Thursday, July 14, 2005



A random photo of my mom's cute cat, Otis, who is permanantly small and a little special, but very sweet and fetches a ball like a dog when he isn't hanging out in the dishwasher.





J.D. Salinger. J.D. Salinger. J.D. Salinger. J.D. Salinger.J.D. Salinger. J.D. Salinger.

No, I haven't lost my mind. Do you know that the single most googled link that brings people to my blog is one reference I made A YEAR ago to J.D. Salinger (which was really a post about Joyce Maynard, who visited Bennington last summer)? And now that I've added his name as such, I'm sure to get a fresh new onslaught of visitors. Fascinating that on a weekly basis people are searching links to J.D. Salinger. High school students doing reports on Catcher in the Rye looking for quick online bytes? College students writing comparative essays? Book lovers seeking long lost work of his, or word that he's suddenly become a socialite? I have no idea. But it's rather charming. I should start peppering in other authors to see if they too are getting as much internet search action. Oh we should all be so lucky.

I am plugging along on the novel. I'm quite sure I will have a finished ROUGH draft by the end of summer at this rate. I mean, it's scary how close to the end this thing is. And then, then I have to go back through and beef up one character's storyline, up the stakes, make sure there's enough forward momentum and scenes in place where summaries are acting as placeholders right now. Oy, the writing has only barely begun. But hey, this is fun, right?

As I've been reading the blogs of my friends and assorted comrades in literary life, I've begun to feel guilty for just how terribly BORING I am. Why do you keep coming? My stat tracker tells me that you do, but I don't understand it. I have no interesting anecdotes. I've become increasingly anti-social actually and if it weren't for the fact that my dearest friend Emily lives down the block (alas, for two weeks more only!), I may never speak to a person in the flesh again. Okay, at least rarely. I don't know if I need to remedy this somehow, but I just don't feel like being with people very often. I like them plenty, but I'm even aware when I go into stores how when I interact with the clerks and such, I sort of don't know what to say, or how to respond, and I feel as though they're staring a bit at me funny, like they can tell I've got problems. See, I used to be SO social, SO comfortable in front of people, crowds even. Is this the real me, or was that person the real me?

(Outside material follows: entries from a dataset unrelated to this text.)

section
/-! PROOFS. What holds once the tasks of an event are done whole: no slot is free while a carrier waits (R130), and the anchor of
every drain is ACTIVE (R74, R82). With these, the number of carriers in WARMUP over any tasks. -/

namespace Sys2Proof.Machine

variable {s t u : State} {c d : CarrierIx}

/-! ## Carriers in WARMUP -/

theorem warmups_eq_sum (s : State) : s.warmups = ∑ c : CarrierIx, if s.lifeState c = .warmup then 1 else 0 := by
  have := sum_filter_finRange (fun c => s.lifeState c == .warmup) fun _ => 1
  simp only [List.map_const', List.sum_replicate, smul_eq_mul, mul_one, beq_iff_eq] at this
  exact this

theorem warmups_of_state (h : ∀ d, t.lifeState d = s.lifeState d) : t.warmups = s.warmups := by
  simp only [State.warmups, h]

/-- One carrier's change of state. -/
theorem warmups_of_move {new : LifeState} (h : ∀ d, t.lifeState d = if d = c then new else s.lifeState d) :
    t.warmups + (if s.lifeState c = .warmup then 1 else 0) = s.warmups + if new = .warmup then 1 else 0 := by
  have := sum_apart (fun d => if s.lifeState d = .warmup then 1 else 0) (fun d => if t.lifeState d = .warmup then 1 else 0) c
    fun d ne => by rw [h, if_neg ne]
  simp only [← warmups_eq_sum] at this
  rwa [h, if_pos rfl] at this

/-- A stride that frees nothing leaves an empty queue empty, and every carrier in WARMUP there. -/
theorem Stride.steady {k : Kind} (h : Stride k s t) (frees : k.frees = false) :
    s.warmups ≤ t.warmups ∧ (s.wakeQueue.entries = [] → t.wakeQueue.entries = []) := by
  have moved {new : LifeState} (s : State) (c : CarrierIx) (old : s.lifeState c ≠ .warmup) :
      s.warmups ≤ (s.moveTo c new).warmups ∧ (s.wakeQueue.entries = [] → (s.moveTo c new).wakeQueue.entries = []) := by
    have := warmups_of_move (moveTo_lifeState s c (new := new))
    rw [if_neg old] at this
    refine ⟨by omega, fun empty => ?_⟩
    rw [moveTo_wakeQueue, movePlaces_wakeQueue]
    split
    · simp_all [WakeQueue.leave, WakeQueue.entries]
    · exact empty
  cases h with
  | inner h => exact ⟨(warmups_of_state h.state).ge, fun empty => by rw [h.wakeQueue, empty]⟩
  | move c new may mark =>
    refine moved s c fun e => ?_
    rw [e] at frees
    cases frees
  | lull c old => exact moved s c (by simp [old])
  | enqueue c cls depth may => cases frees
  | promote c cls =>
    refine ⟨Nat.le_refl _, fun empty => ?_⟩
    simp [State.setWakeQueue, WakeQueue.promote, WakeQueue.placeOf, empty]
  | keep c mark old =>
    have state (d : CarrierIx) := setLife_lifeState (x := { (s.carrier c).life with wakePending := some mark }) s c d rfl
    exact ⟨(warmups_of_state state).ge, id⟩
  | drain c pledge old dependent unprotected anchor =>
    have same : (s.joinDrain c pledge).warmups = s.warmups := warmups_of_state fun d => joinDrain_lifeState s c d pledge
    have drained := moved (new := .draining) (s.joinDrain c pledge) c (by simp [joinDrain_lifeState, old])
    rw [same] at drained
    exact drained
  | received c old =>
    have state (d : CarrierIx) := setCarrier_lifeState s c d { s.carrier c with drainedReceived := true } rfl
    exact ⟨(warmups_of_state state).ge, id⟩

I was pleased to pick up the copy of The Writer--August edition already on shelves, and I actually recommend this magazine to writers more and more. What I found at Bennington is true of how I regard this magazine: the most seeminly simple and possibly insultingly basic information often needs to be heard again and again by writers. The writer's essays on craft are always enlightening. And I'm not ashamed to pimp my own article which runs NEXT ISSUE (I'm already listed on the website under next issue in fact www.writermag.com) on writers choosing to go unagented to small presses. This includes some text from the quotable Terri Brown-Davidson.

PLUGS:
Also, a few books to keep your eyes peeled for. One comes out sooner than others. My friend Laila Lalami, whom many of you may know better from her blog: moorishgirl.com 's first book, a collection of linked stories --Hope and Other Dangerous Pursuits-- will be out from Algonquin in October. And sadly, you'll have to wait until next summer to catch the fabulous Ellen Meister's George Clooney is Coming to Applewood, but it will be worth the wait and I will remind you. By then, she'll likely have a pub date on her second novel as well. She's a hot number. I see movie options in her future. It's cool to have friends who are becoming successful right before my eyes. It's hopeful and inspiring.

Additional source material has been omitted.